Série Um Século de Surrealismo – Poetas, 33
Organização e tradução de Floriano Martins
Antonin Artaud foi poeta, ator, escritor, dramaturgo, roteirista e diretor de teatro. A visceralidade de sua escrita, inseparável de sua própria natureza humana, muitas vezes o levou a ser confundido com um mero anarquista. A relação com o surrealismo consolidou o que ele considerava como uma necessidade de introduzir transformações profundas na escala das aparências, no valor do significado e no simbolismo da criação. Segundo ele, o Surrealismo era antes de tudo um estado de ânimo, muito embora o estado de ânimo de muitos dos integrantes do movimento jamais tenha sido surrealista em essência. Em entrevista que fizemos, Wolfgang Pannek e eu, a Florence de Méredieu, biógrafa do poeta francês, ela observa que seria inevitável o afastamento dele do grupo surrealista. Segundo ela, o caminho de Artaud, cujo percurso se cruzará com as aventuras de muitos outros personagens do teatro, da literatura e do cinema, da psicanálise e da psiquiatria, será de fato envolvido num processo mais individual. Em razão de seus problemas de saúde, problemas com drogas e da errância que não cesserá de marcar seu itinerário. Indagada sobre a singularidade de sua escrita, Florence esclarece: A questão do automatismo e do controle de si mesmo, de seu ser, até mesmo de seu inconsciente é para Artaud uma questão cardinal. Não há um soltar as rédeas em Artaud, que quer controlar tudo, dominar tudo. A questão dos tratamentos psiquiátricos e do eletrochoque encontra-se, portanto, no centro da questão. Na medida em que o eletrochoque traz uma forma radical de soltar as rédeas, entendemos que Artaud vivenciava cada sessão como uma forma de violentação, de desapropriação radical de si mesmo. Daí então o impossível: retomar o domínio. Controlar o incontrolável. Isso será feito pela escritura e pelo conjunto dos pequenos Cadernos do asilo, escritos a toda velocidade, de maneira taquigráfica. E então vemos Artaud praticando essa forma de automatismo e escrita automática que outrora ele havia recusado, mas que se impõe a ele, nesse processo de criação estranho e singular que entrelaça indissoluvelmente o controle e o abandono. Através de uma forma de ressurreiçãocriativa original e singular.
POETA NEGRO
Poeta negro, um seio de mulher
te obceca
poeta amargo, a vida bole,
e a cidade arde,
e o céu se resolve em chuva,
e tua pena arranha o coração da vida.
Selva, selva, formigam olhos
nos pináculos multiplicados;
cabeleira de tormenta, os poetas
montam sobre cavalos, cães.
Os olhos se enfurecem, as línguas giram
o céu aflui às narinas
como leite azul nutriz;
estou pendente de suas bocas
mulheres, duros corações de vinagre.
TEXTO SURREALISTA
O mundo físico ainda está ali. É o parapeito do eu o que olha e sobre o qual restou um peixe de cor ocre avermelhado, um peixe feito de ar seco, de uma coagulação de água que reflui.

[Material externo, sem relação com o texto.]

-- ==== Sys2Proof/Laws/Lanes.lean ====
section
/-! SUPPORT. What `lanes` does with an instruction whose result is data of D: one lemma for every row of classes 0x10 to 0x2F. -/

namespace Sys2Proof.Machine

theorem vAt_eq_slotAt (g : Tg) (n t : Nat) : g.vAt n t = slotAt g.v (g.slotOf n) t := rfl

theorem WroteV_setV (g : Tg) (n : Nat) (act : Mask) (x : Nat → Option W32) (y : Nat → W32)
    (h : ∀ t, t < 96 → x t = if act.has t = true then some (y t) else none) : WroteV g (g.setV n x).v n act y := by
  intro p t ht
  rw [slotAt, Tg.setV_row _ _ _ _ _ ht, h t ht]
  by_cases hp : p = g.slotOf n <;> by_cases ha : act.has t = true <;> simp [hp, ha, vAt_eq_slotAt, slotAt]

theorem WroteV64_setV64 (g : Tg) (n : Nat) (act : Mask) (x : Nat → Option W64) (y : Nat → W64)
    (h : ∀ t, t < 96 → x t = if act.has t = true then some (y t) else none) : WroteV64 g (g.setV64 n x).v n act y := by
  intro p t ht
  unfold Tg.setV64
  rw [slotAt, Tg.setV_row _ _ _ _ _ ht, h t ht]
  have hs : (g.setV n fun t => (x t).map fun w => w.extractLsb' 0 32).slotOf (n + 1) = g.slotOf (n + 1) := rfl
  have hv : ∀ m, (g.setV n fun t => (x t).map fun w => w.extractLsb' 0 32).vAt m t =
      if g.slotOf m = g.slotOf n ∧ act.has t = true then (y t).extractLsb' 0 32 else g.vAt m t := by
    intro m
    show slotAt _ _ _ = _
    have := WroteV_setV g n act (fun t => (x t).map fun w => w.extractLsb' 0 32) (fun t => (y t).extractLsb' 0 32)
      (fun t ht => by rw [h t ht]; by_cases ha : act.has t = true <;> simp [ha]) (g.slotOf m) t ht
    exact this
  have hw := WroteV_setV g n act (fun t => (x t).map fun w => w.extractLsb' 0 32) (fun t => (y t).extractLsb' 0 32)
      (fun t ht => by rw [h t ht]; by_cases ha : act.has t = true <;> simp [ha]) p t ht
  rw [hs]
  by_cases hp : p = g.slotOf (n + 1)
  · subst hp
    by_cases ha : act.has t = true
    · simp [ha]
    · simp [ha, hv, vAt_eq_slotAt]
  · simp only [hp, if_false, false_and]
    exact hw

/-- The thread on which a uniform form acts is an active one. -/
theorem uniformOn_lt (g : Tg) (f : RArgs) (op : LaneOp) (t : Nat) (ho : uniformOn g f op = some t) : t < 96 := by
  have hlow : ∀ (q : Nat → Bool), (g.mask.lowest.filter q) = some t → t < 96 := fun q h =>
    (Mask.has_of_lowest _ _ (Option.filter_eq_some_iff.1 h).1).2
  unfold uniformOn at ho
  split at ho
  · exact hlow _ ho
  · unfold Tg.once at ho
    cases hl : g.mask.lowest with
    | none => simp [hl] at ho
    | some t' =>
      simp only [hl] at ho
      split at ho
      · cases ho; exact (Mask.has_of_lowest _ _ hl).2
      · cases ho

/-- An operation whose result is data of D completes with that data, computed by its function from what each thread reads. -/
theorem lanes_data (i : Instr) (f : RArgs) (op : LaneOp) (fn : (Nat → Rnd) → LaneIn → Nat) (w : Nat) (act : Tg → Mask) (on : Tg → Option Nat)
    (x : State → Tg → Nat → W64) (hi : ∀ s, exec i s = lanes f s op) (hrun : ∀ r a, op.run r a = .reg (fn r a))
    (hw : op.dw = w) (hact : ∀ g, act g = laneActing g f op) (hon : ∀ g, uniformOn g f op = on g)
    (hx : ∀ s g, f.h.u = true → ∀ t, t < 96 → BitVec.ofNat 64 (fn (rndAt s g f.rm) (laneIn s g f op none t)) = x s g t)
    (hx64 : ∀ s g, f.h.u = false → w = 64 → ∀ t, t < 96 → BitVec.ofNat 64 (fn (rndAt s g f.rm) (laneIn s g f op none t)) = x s g t)
    (hx32 : ∀ s g, f.h.u = false → w ≠ 64 → ∀ t, t < 96 →
      BitVec.ofNat 32 (fn (rndAt s g f.rm) (laneIn s g f op none t)) = (x s g t).setWidth 32) :
    GivesDataOn i f w act on x := by
  intro s g ⟨hg, hm⟩ hsw
  have hl : exec i s = done s (Tg.past (if f.h.u then laneUniform s g f op else laneVector s g f op) f.rm (RArgs.words f)) := by
    rw [hi, lanes, onTg_of _ _ _ hg]
    unfold Long.isSweep at hsw
    split
    · rename_i heq; rw [heq] at hsw; simp at hsw
    · rfl
  refine ⟨fun hu n hd => ?_, fun hu n hd => ?_⟩
  · have hcs : ∀ (o : Row (Option LaneOut)) (k : Tg), (∀ t, ∀ y, Row.at o none t = some y → ∃ z, y = .reg z) →
        lanePreds k f o = k := by
      intro o k ho
      have hany : ∀ (sel : LaneOut → Option (BitVec 4 × BitVec 4)), (∀ z, sel (.reg z) = none) →
          o.any (fun o => o.any fun x => (sel x).isSome) = false := by
        intro sel hs
        rw [List.any_eq_false]
        intro y hy
        obtain ⟨t, ht, rfl⟩ := List.mem_iff_getElem.1 hy
        cases hyt : o[t] with
        | none => simp
        | some y =>
          obtain ⟨z, rfl⟩ := ho t y (by simp [Row.at, List.getD, ht, hyt])
          simp [hs]
      unfold lanePreds
      simp only [hany LaneOut.pc (fun _ => rfl), hd]
      cases f.cs <;> simp
    have houts : ∀ t, t < 96 → Row.at (laneOuts s g f op (laneActing g f op) none) none t =
        if (laneActing g f op).has t then some (.reg (fn (rndAt s g f.rm) (laneIn s g f op none t))) else none := by
      intro t ht
      rw [laneOuts, Row.at_tab' _ _ _ ht, hrun]
    have houts' : ∀ t, ∀ y, Row.at (laneOuts s g f op (laneActing g f op) none) none t = some y → ∃ z, y = .reg z := by
      intro t y hy
      by_cases ht : t < 96
      · rw [houts t ht] at hy
        split at hy
        · exact ⟨_, (Option.some.inj hy).symm⟩
        · cases hy
      · rw [laneOuts, Row.at, List.getD, List.getElem?_eq_none (by simp [Row.tab, numThreads]; omega)] at hy
        cases hy
    have hval : ∀ t, t < 96 → (Row.at (laneOuts s g f op (laneActing g f op) none) none t).bind LaneOut.data =
        if (act g).has t = true then some (fn (rndAt s g f.rm) (laneIn s g f op none t)) else none := by
      intro t ht
      rw [houts t ht, hact]
      split <;> rfl
    have hvec : laneVector s g f op = laneRegs g f op.dw (laneOuts s g f op (laneActing g f op) none) := rfl
    by_cases h64 : w = 64
    · refine ⟨(g.setV64 n.toNat fun t => ((Row.at (laneOuts s g f op (laneActing g f op) none) none t).bind LaneOut.data).map
          (BitVec.ofNat 64)).v, ?_, ?_⟩
      · rw [WroteVec, if_pos h64]
        apply WroteV64_setV64
        intro t ht
        rw [hval t ht]
        by_cases ha : (act g).has t = true
        · simp [ha, hx64 s g hu h64 t ht]
        · simp [ha]
      · rw [Becomes, hl, hu, if_neg (by simp), hvec, laneRegs, hd]
        simp only [hw, h64, if_true]
        rw [hcs _ _ houts', done_of_active]
        · rfl
        · simpa [Tg.past] using hm
    · refine ⟨(g.setV n.toNat fun t => ((Row.at (laneOuts s g f op (laneActing g f op) none) none t).bind LaneOut.data).map
          (BitVec.ofNat 32)).v, ?_, ?_⟩
      · rw [WroteVec, if_neg h64]
        apply WroteV_setV
        intro t ht
        rw [hval t ht]
        by_cases ha : (act g).has t = true
        · simp [ha, hx32 s g hu h64 t ht]
        · simp [ha]
      · rw [Becomes, hl, hu, if_neg (by simp), hvec, laneRegs, hd]
        simp only [hw, h64, if_false]
        rw [hcs _ _ houts', done_of_active]
        · rfl
        · simpa [Tg.past] using hm
  · rw [Completes, hl, hu, if_pos rfl, laneUniform]
    cases ho : uniformOn g f op with
    | none => rw [← hon, ho]; rfl
    | some t =>
      rw [← hon, ho]
      have ht := uniformOn_lt g f op t ho
      have hcs : ∀ (k : Tg), lanePreds k f (Row.tab fun u => if g.mask.has u then
          some (op.run (rndAt s g f.rm) (laneIn s g f op none t)) else none) = k := by
        intro k
        have hany : ∀ (sel : LaneOut → Option (BitVec 4 × BitVec 4)), (∀ z, sel (.reg z) = none) →
            (Row.tab fun u => if g.mask.has u then some (op.run (rndAt s g f.rm) (laneIn s g f op none t)) else none).any
              (fun o => o.any fun x => (sel x).isSome) = false := by
          intro sel hs
          rw [List.any_eq_false]
          intro y hy
          simp only [Row.tab, List.mem_map, List.mem_range] at hy
          obtain ⟨u, _, rfl⟩ := hy
          split
          · simp [hrun, hs]
          · simp
        unfold lanePreds
        simp only [hany LaneOut.pc (fun _ => rfl), hd]
        cases f.cs <;> simp
      simp only [hrun, LaneOut.reg] at hcs
      simp only [hd, hrun, LaneOut.reg, hcs, hx s g hu t ht]
      rfl

/-! ### Integer operations -/


theorem wrapInt_eq (x : Int) (w : Nat) : wrapInt x w = (BitVec.ofInt w x).toNat := by
  rw [wrapInt, BitVec.toNat_ofInt]

theorem sextInt_eq (x : Int) (w : Nat) (hw : 0 < w) : sextInt x w = (BitVec.ofInt w x).toInt := by
  rw [sextInt, wrapInt_eq, BitVec.toInt_eq_toNat_cond]
  have h2 : 2 ^ w = 2 * 2 ^ (w - 1) := by
    obtain ⟨k, rfl⟩ : ∃ k, w = k + 1 := ⟨w - 1, by omega⟩
    simp [Nat.pow_succ, Nat.mul_comm]
  split <;> split <;> first | rfl | omega

theorem Ty.width_pos (ty : Ty) : 0 < ty.width := by cases ty <;> decide
theorem Ty.width_le (ty : Ty) : ty.width ≤ 64 := by cases ty <;> decide
theorem Ty.width_le32 (ty : Ty) (h : ty.width ≠ 64) : ty.width ≤ 32 := by cases ty <;> revert h <;> decide

/-- A result of `w` bits as a register of `r` bits holds it. -/
theorem ofNat_extend (s : Bool) (w r : Nat) (hw : 0 < w) (x : BitVec w) :
    BitVec.ofNat r (extend s w r x.toNat) = if s then x.signExtend r else x.setWidth r := by
  unfold extend
  cases s
  · apply BitVec.eq_of_toNat_eq
    simp [Nat.mod_eq_of_lt x.isLt]
  · simp only [if_true]
    rw [sextInt_eq _ _ hw]
    apply BitVec.eq_of_toNat_eq
    rw [wrapInt_eq, BitVec.toNat_ofNat, Nat.mod_eq_of_lt (BitVec.isLt _), BitVec.ofInt_natCast, BitVec.ofNat_toNat, BitVec.setWidth_eq]
    rfl

theorem opnd_lt (s : State) (g : Tg) (h : Hdr) (ty : Ty) (hi : ty.isInt = true) (sp : Spec) (t : Nat) :
    opnd s g h ty ty.width sp t < 2 ^ ty.width := by
  have hp : 0 < 2 ^ ty.width := Nat.two_pow_pos _
  have hwr : ∀ x, wrapInt x ty.width < 2 ^ ty.width := fun x => by rw [wrapInt_eq]; exact (BitVec.ofInt _ x).isLt
  cases sp <;> simp only [opnd] <;> try exact hp
  case v n =>
    split
    · rename_i h64; rw [h64]; exact (g.v64 n.toNat t).isLt
    · exact Nat.mod_lt _ hp
  case s n => exact Nat.mod_lt _ hp
  case special x => exact Nat.mod_lt _ hp
  case p n =>
    refine Nat.lt_of_lt_of_le (g.pAt n.toNat t).isLt (Nat.pow_le_pow_right (by omega) ?_)
    cases ty <;> revert hi <;> decide
  case imm n =>
    cases ty <;> first | exact hwr _ | (exfalso; revert hi; decide)
  case limm =>
    unfold longImm
    split
    · split
      · rename_i h64 _; rw [h64] at hwr ⊢; exact hwr _
      · rename_i h64 _; rw [h64]; exact Nat.lt_of_lt_of_le (Hdr.imm h).isLt (by decide)
    · exact Nat.mod_lt _ hp

theorem bitsOf_toNat (s : State) (g : Tg) (h : Hdr) (ty : Ty) (hi : ty.isInt = true) (sp : Spec) (t : Nat) :
    (bitsOf s g h ty sp t).toNat = opnd s g h ty ty.width sp t := by
  rw [bitsOf, BitVec.toNat_ofNat, Nat.mod_eq_of_lt (opnd_lt s g h ty hi sp t)]

theorem intVal_opnd (s : State) (g : Tg) (h : Hdr) (ty : Ty) (hi : ty.isInt = true) (sp : Spec) (t : Nat) :
    intVal ty (opnd s g h ty ty.width sp t) = intOf s g h ty sp t := by
  unfold intVal intOf
  split
  · rw [sextInt_eq _ _ (Ty.width_pos ty)]
    rfl
  · rw [bitsOf_toNat _ _ _ _ hi]

/-- A register of 32 bits holds the low bits of what one of 64 would hold. -/
theorem narrow_reg (b : Bool) (w : Nat) (x : BitVec w) :
    (if b then x.signExtend 32 else x.setWidth 32) = (if b then x.signExtend 64 else x.setWidth 64).setWidth 32 := by
  cases b
  · apply BitVec.eq_of_getLsbD_eq
    intro j hj
    simp [hj]
  · apply BitVec.eq_of_getLsbD_eq
    intro j hj
    simp only [if_true]
    rw [BitVec.getLsbD_setWidth, BitVec.getLsbD_signExtend, BitVec.getLsbD_signExtend]
    have h1 : j < 64 := by omega
    simp [hj, h1]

Porém algo se passou, de um golpe.
Nasceu uma arborescência quebradiça, com reflexos de frontes, gastos, e algo como um umbigo perfeito, porém vago e que tinha a cor de sangue aguado e por diante era uma romã que também derramava sangue mesclado com água, que derramava sangue cujas linhas pendiam; e nessas linhas, círculos de seios traçados no sangue do cérebro.
Porém o ar era como um vazio aspirante no qual esse busto de mulher vinha no tremor geral, nas sacudidas desse mundo vítreo, que girava em cacos de testas, e sacudia sua vegetação de colunas, suas ninhadas de ovos, seus nós em espiras, suas montanhas mentais, seus paredões estupefatos. E, nos paredões das colunas, haviam sóis queimados aprisionados ao acaso, sóis sustentados por jorros de ar como se fossem ovos, e minha fronte separava essas colunas, e o ar em flocos e os espelhos de sóis e as espiras nascentes, até a linha preciosa dos seios, e o oco do umbigo, e o ventre que faltava.
Porém todas as colunas perdem seus ovos, e na ruptura da linha das colunas nascem ovos em ovários, ovos em sexos invertidos.
A montanha está morta, o ar está eternamente morto. Nesta ruptura decisiva de um mundo, todos os ruídos estão aprisionados no gelo, o movimento está aprisionado no gelo; e o esforço de minha fronte se congelou.
Porém sob o gelo um ruído espantoso atravessado por prepúcios de fogo rodeia o silêncio do ventre desnudo e privado de gelo, e ascendem sóis dando voltas e que se entreolham, luas negras, fogos terrestres, trombas de leite.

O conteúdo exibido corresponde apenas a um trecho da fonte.